- Villa-Lobos in June 1952
- Catalogue: W539
- Composed: 1957
- Dedication: Mindinha
- Published: 1957: Paris
- Publisher: Max Eschig
- Duration: 25 mins.
- Movements: 4

Premiere
- Date: 20 April 1958:
- Location: Lisner Auditorium, Washington, D. C.
- Conductor: Howard Mitchell
- Performers: National Symphony Orchestra

= Symphony No. 12 (Villa-Lobos) =

Symphony No. 12 is a composition by the Brazilian composer Heitor Villa-Lobos, written in 1957. A typical performance lasts about 25 minutes.

Villa-Lobos composed his Twelfth Symphony in New York in 1957, completing it on his seventieth birthday, 5 March 1957. The score is dedicated to Mindinha (Arminda Neves d'Almeida), the composer's companion for the last 23 years of his life.
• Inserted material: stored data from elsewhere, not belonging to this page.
/-- Each check of `DECOMPRESS` is decided the same way for the two engines. -/
theorem results : SameDecompressorResults t t' := by
  cases hc : s.cfg with
  | false =>
    have hc' := same.cfg.symm.trans hc
    exact hres.of_respond (exec_notConfigured rfl hc) (exec_notConfigured rfl hc') ht ht'
  | true =>
  have hc' := same.cfg.symm.trans hc
  cases hw : widthLegal w with
  | false => exact hres.of_respond (exec_decompress_badWidth hc hw size) (exec_decompress_badWidth hc' hw size) ht ht'
  | true =>
  rcases Nat.lt_or_ge s.bufcap size.toNat with hbig | hs
  · have hbig' := same.bufcap.symm.trans_lt hbig
    exact hres.of_respond (exec_decompress_badOperand hc hw hbig) (exec_decompress_badOperand hc' hw hbig') ht ht'
  rcases Nat.lt_or_ge size.toNat (payloadLength s.n w.toNat) with hshort | hfit
  · have hclosed : SameDecompressorResults (State.upClose { s with ilen := size.toNat, iptr := size.toNat })
        (State.upClose { s' with ilen := size.toNat, iptr := size.toNat }) := ⟨hres.trace, hres.fout, hres.dprev⟩
    have hshort' := hshort
    rw [same.n] at hshort'
    exact hclosed.of_respond (exec_decompress_short hc hw hs hshort)
      (exec_decompress_short hc' hw (hs.trans_eq same.bufcap) hshort') ht ht'
  · exact same.results_of_enough hres ht ht' hc hw hs hfit

end

end SameDecompressorInputs

/-- Settles O56: all that `COMPRESS` leaves and answers is computed from its inputs, the length of the output with it,
and every way through `DECOMPRESS` is taken by both engines, with the same pixels in the end. -/
theorem compressorAndDecompressorAreIndependent : Obligations.CompressorAndDecompressorAreIndependent := by
  intro s s' t t' hcfg hw hh hn htrace
  refine ⟨fun hfin hcprev ht ht' => ?_, fun w size hmaxN hibuf hdprev hfout ht ht' => ?_⟩
  · have same : SameCompressorInputs s s' := ⟨hw, hh, hn, hfin, hcprev⟩
    cases hc : s.cfg with
    | false =>
      obtain rfl := Host.Outcome.next.inj ((exec_notConfigured rfl hc).symm.trans ht)
      obtain rfl := Host.Outcome.next.inj ((exec_notConfigured rfl (hcfg.symm.trans hc)).symm.trans ht')
      exact ⟨congrArg (· ++ _) htrace, hcprev, fun hc' => absurd hc' Bool.false_ne_true⟩
    | true =>
      obtain rfl := Host.Outcome.next.inj ((exec_compress hc).symm.trans ht)
      obtain rfl := Host.Outcome.next.inj ((exec_compress (hcfg.symm.trans hc)).symm.trans ht')
      refine ⟨?_, same.compressed_cprev, fun _ => ⟨same.compressed_cwidth, same.compressed_csize,
        same.compressed_minPix, same.compressed_maxPix, same.compressed_olen, same.compressed_payload⟩⟩
      rw [respond_trace, respond_trace, compressed_trace, compressed_trace, htrace, same.compressed_cwidth,
        same.compressed_csize]
  · have same : SameDecompressorInputs s s' := ⟨hcfg, hw, hh, hn, hmaxN, hibuf, hdprev⟩
    obtain ⟨htrace', hfout', hdprev'⟩ := same.results ⟨htrace, hfout, hdprev⟩ ht ht'
    exact ⟨htrace', hfout', hdprev'⟩

end Sys2Proof.Machine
It was first performed at Lisner Auditorium in Washington, DC, on 20 April 1958, by the National Symphony Orchestra, conducted by Howard Mitchell. The European premiere occurred soon after, in Brussels on 22 September 1958, by the Grand Orchestre Symphonique de la Radiodiffusion Nationale Belge, conducted by the composer.

==Analysis==
The symphony consists of four movements:

The form of the first movement resembles a five-part rondo (ABACA) with a coda in which the main theme returns in augmentation.

The second movement is in a ternary form (ABA) and leads without break into the third movement.

Like the first movement, the scherzo is a five-part rondo, except that the returns of the main A section are in different keys, and the second occurrence is immediately after the first: A A' B C A.

The finale is also in a modified five-part rondo form. As in the scherzo, the refrain returns in keys different from its initial appearance.